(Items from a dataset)
---*---

-- ==== Sys2Proof/Laws/KeepsCores.lean ====
section
/-!
SUPPORT. What the operations of Machine/Cores.lean keep (`Keeps`).
-/

namespace Sys2Proof.Machine

set_option linter.unusedVariables false
set_option linter.unusedTactic false
set_option linter.unreachableTactic false

theorem execCpuWdogWarn_keeps {s0 s : State} (h : Keeps s0 s) (core : Nat) : Completes s0 (execCpuWdogWarn core s) := by
  unfold execCpuWdogWarn
  repeat' first
    | (with_reducible assumption) | intro _ | (with_reducible apply Completes.next) | (with_reducible apply Completes.ite)
    | (with_reducible apply Keeps.ite) | (with_reducible apply Keeps.ite_fst) | (with_reducible apply done_keeps)
    | (with_reducible apply postEvent_keeps) | extract_lets | split | (dsimp -zeta only) | (dsimp +zetaDelta -zeta only)

theorem execCpuWdogExpiry_keeps {s0 s : State} (h : Keeps s0 s) (core : Nat) : Completes s0 (execCpuWdogExpiry core s) := by
  unfold execCpuWdogExpiry
  repeat' first
    | (with_reducible assumption) | intro _ | (with_reducible apply Completes.next) | (with_reducible apply Completes.ite)
    | (with_reducible apply Keeps.ite) | (with_reducible apply Keeps.ite_fst) | (with_reducible apply setCpu_keeps)
    | (with_reducible apply State.bump_keeps) | (with_reducible apply State.putCpus_keeps)
    | (with_reducible apply postEvent_keeps) | (with_reducible apply healthFails_keeps) | (with_reducible apply done_keeps)
    | (with_reducible apply warmRestart_keeps) | (with_reducible apply State.drew_keeps) | extract_lets | split
    | (dsimp -zeta only) | (dsimp +zetaDelta -zeta only)

theorem execControlCoreRestartDone_keeps {s0 s : State} (h : Keeps s0 s) (core : Nat) :
    Completes s0 (execControlCoreRestartDone core s) := by
  unfold execControlCoreRestartDone
  repeat' first
    | (with_reducible assumption) | intro _ | (with_reducible apply Completes.next) | (with_reducible apply Completes.ite)
    | (with_reducible apply Keeps.ite) | (with_reducible apply Keeps.ite_fst) | (with_reducible apply done_keeps)
    | (with_reducible apply setCpu_keeps) | extract_lets | split | (dsimp -zeta only) | (dsimp +zetaDelta -zeta only)
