theorem execWarmRstNRelease_keeps {s0 s : State} (h : Keeps s0 s) : Completes s0 (execWarmRstNRelease s) := by
  unfold execWarmRstNRelease
  repeat' first
    | (with_reducible assumption) | intro _ | (with_reducible apply Completes.next) | (with_reducible apply Completes.ite)
    | (with_reducible apply Keeps.ite) | (with_reducible apply Keeps.ite_fst) | (with_reducible apply done_keeps)
    | (with_reducible apply warmClear_keeps) | extract_lets | split | (dsimp -zeta only) | (dsimp +zetaDelta -zeta only)

theorem execResetCtrlWrite_keeps {s0 s : State} (h : Keeps s0 s) (key : Nat) : Completes s0 (execResetCtrlWrite key s) := by
  unfold execResetCtrlWrite
  repeat' first
    | (with_reducible assumption) | intro _ | (with_reducible apply Completes.next) | (with_reducible apply Completes.ite)
    | (with_reducible apply Keeps.ite) | (with_reducible apply Keeps.ite_fst) | (with_reducible apply done_keeps)
    | (with_reducible apply warmRestart_keeps) | extract_lets | split | (dsimp -zeta only) | (dsimp +zetaDelta -zeta only)

theorem execWarmRestartDelayEnd_keeps {s0 s : State} (h : Keeps s0 s) : Completes s0 (execWarmRestartDelayEnd s) := by
  unfold execWarmRestartDelayEnd
  repeat' first
    | (with_reducible assumption) | intro _ | (with_reducible apply Completes.next) | (with_reducible apply Completes.ite)
    | (with_reducible apply Keeps.ite) | (with_reducible apply Keeps.ite_fst) | (with_reducible apply done_keeps)
    | (with_reducible apply warmClear_keeps) | extract_lets | split | (dsimp -zeta only) | (dsimp +zetaDelta -zeta only)

theorem execComponentLoadDone_keeps {s0 s : State} (h : Keeps s0 s) (readOk : Bool) :
    Completes s0 (execComponentLoadDone readOk s) := by
  unfold execComponentLoadDone
  repeat' first
    | (with_reducible assumption) | intro _ | (with_reducible apply Completes.next) | (with_reducible apply Completes.ite)
    | (with_reducible apply Keeps.ite) | (with_reducible apply Keeps.ite_fst) | (with_reducible apply done_keeps)
    | (with_reducible apply probationFallback_keeps) | (with_reducible apply nextComponent_keeps)
    | (with_reducible apply slotBoots_keeps) | (with_reducible apply slotFails_keeps)
    | (with_reducible apply componentMissing_keeps) | extract_lets | split | (dsimp -zeta only) | (dsimp +zetaDelta -zeta only)

theorem execConfigImageRead_keeps {s0 s : State} (h : Keeps s0 s) (readOk : Bool) (fails : List (Nat × Nat)) :
    Completes s0 (execConfigImageRead readOk fails s) := by
  unfold execConfigImageRead
  repeat' first
    | (with_reducible assumption) | intro _ | (with_reducible apply Completes.next) | (with_reducible apply Completes.ite)
    | (with_reducible apply Keeps.ite) | (with_reducible apply Keeps.ite_fst) | (with_reducible apply done_keeps)
    | (with_reducible apply configFromSlot_keeps) | (with_reducible apply configFromHost_keeps) | extract_lets | split
    | (dsimp -zeta only) | (dsimp +zetaDelta -zeta only)

theorem recoveryAck_keeps {s0 s : State} (h : Keeps s0 s) : Keeps s0 (recoveryAck s) := by
  unfold recoveryAck
  repeat' first
    | (with_reducible assumption) | intro _ | (with_reducible apply State.emit_keeps) | extract_lets | split
    | (dsimp -zeta only) | (dsimp +zetaDelta -zeta only)

theorem recoveryNak_keeps {s0 s : State} (h : Keeps s0 s) (reason : Nat) : Keeps s0 (recoveryNak s reason) := by
  unfold recoveryNak
  repeat' first
    | (with_reducible assumption) | intro _ | (with_reducible apply State.emit_keeps) | extract_lets | split
    | (dsimp -zeta only) | (dsimp +zetaDelta -zeta only)

theorem recoveryBad_keeps {s0 s : State} (h : Keeps s0 s) : Keeps s0 (recoveryBad s) := by
  unfold recoveryBad
  repeat' first
    | (with_reducible assumption) | intro _ | (with_reducible apply recoveryNak_keeps) | (with_reducible apply State.drew_keeps)
    | extract_lets | split | (dsimp -zeta only) | (dsimp +zetaDelta -zeta only)

theorem execRecoveryChunk_keeps {s0 s : State} (h : Keeps s0 s) (frame : List Byte) : Completes s0 (execRecoveryChunk frame s) := by
  unfold execRecoveryChunk
  repeat' first
    | (with_reducible assumption) | intro _ | (with_reducible apply Completes.next) | (with_reducible apply Completes.ite)
    | (with_reducible apply Keeps.ite) | (with_reducible apply Keeps.ite_fst) | (with_reducible apply done_keeps)
    | (with_reducible apply recoveryBad_keeps) | (with_reducible apply recoveryNak_keeps)
    | (with_reducible apply State.putWindow_keeps) | (with_reducible apply recoveryAck_keeps)
    | (with_reducible apply State.putBoot_keeps) | (with_reducible apply cellsWf_nil) | (with_reducible apply flashProgram_wf)
    | (with_reducible apply flashClear_wf) | (with_reducible apply setBytes_wf) | (with_reducible apply cellsWf_filter)
    | (with_reducible apply cellsWf_write) | (with_reducible apply And.intro) | (with_reducible exact wf_regs (by assumption))
    | (with_reducible exact wf_flash (by assumption)) | (with_reducible exact wf_window (by assumption))
    | (with_reducible exact wf_ncs (by assumption)) | (with_reducible exact wf_eht (by assumption))
    | (with_reducible exact wf_hb (by assumption)) | (with_reducible exact wf_shadow (by assumption))
    | (with_reducible exact wf_msix (by assumption)) | (with_reducible exact wf_iram (by assumption))
    | (with_reducible exact wf_dram (by assumption)) | extract_lets | split | (dsimp -zeta only) | (dsimp +zetaDelta -zeta only)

---*---

● PROBLEM:
Would you output, from the records above, exactly the run of lines that starts at the line containing "(fails : List" and ends at the line containing "recoveryNak_keeps) | (with_reducible apply State.drew_keeps)", and only that run?

● RESULT:
theorem execConfigImageRead_keeps {s0 s : State} (h : Keeps s0 s) (readOk : Bool) (fails : List (Nat × Nat)) :
    Completes s0 (execConfigImageRead readOk fails s) := by
  unfold execConfigImageRead
  repeat' first
    | (with_reducible assumption) | intro _ | (with_reducible apply Completes.next) | (with_reducible apply Completes.ite)
    | (with_reducible apply Keeps.ite) | (with_reducible apply Keeps.ite_fst) | (with_reducible apply done_keeps)
    | (with_reducible apply configFromSlot_keeps) | (with_reducible apply configFromHost_keeps) | extract_lets | split
    | (dsimp -zeta only) | (dsimp +zetaDelta -zeta only)

theorem recoveryAck_keeps {s0 s : State} (h : Keeps s0 s) : Keeps s0 (recoveryAck s) := by
  unfold recoveryAck
  repeat' first
    | (with_reducible assumption) | intro _ | (with_reducible apply State.emit_keeps) | extract_lets | split
    | (dsimp -zeta only) | (dsimp +zetaDelta -zeta only)

theorem recoveryNak_keeps {s0 s : State} (h : Keeps s0 s) (reason : Nat) : Keeps s0 (recoveryNak s reason) := by
  unfold recoveryNak
  repeat' first
    | (with_reducible assumption) | intro _ | (with_reducible apply State.emit_keeps) | extract_lets | split
    | (dsimp -zeta only) | (dsimp +zetaDelta -zeta only)

theorem recoveryBad_keeps {s0 s : State} (h : Keeps s0 s) : Keeps s0 (recoveryBad s) := by
  unfold recoveryBad
  repeat' first
    | (with_reducible assumption) | intro _ | (with_reducible apply recoveryNak_keeps) | (with_reducible apply State.drew_keeps)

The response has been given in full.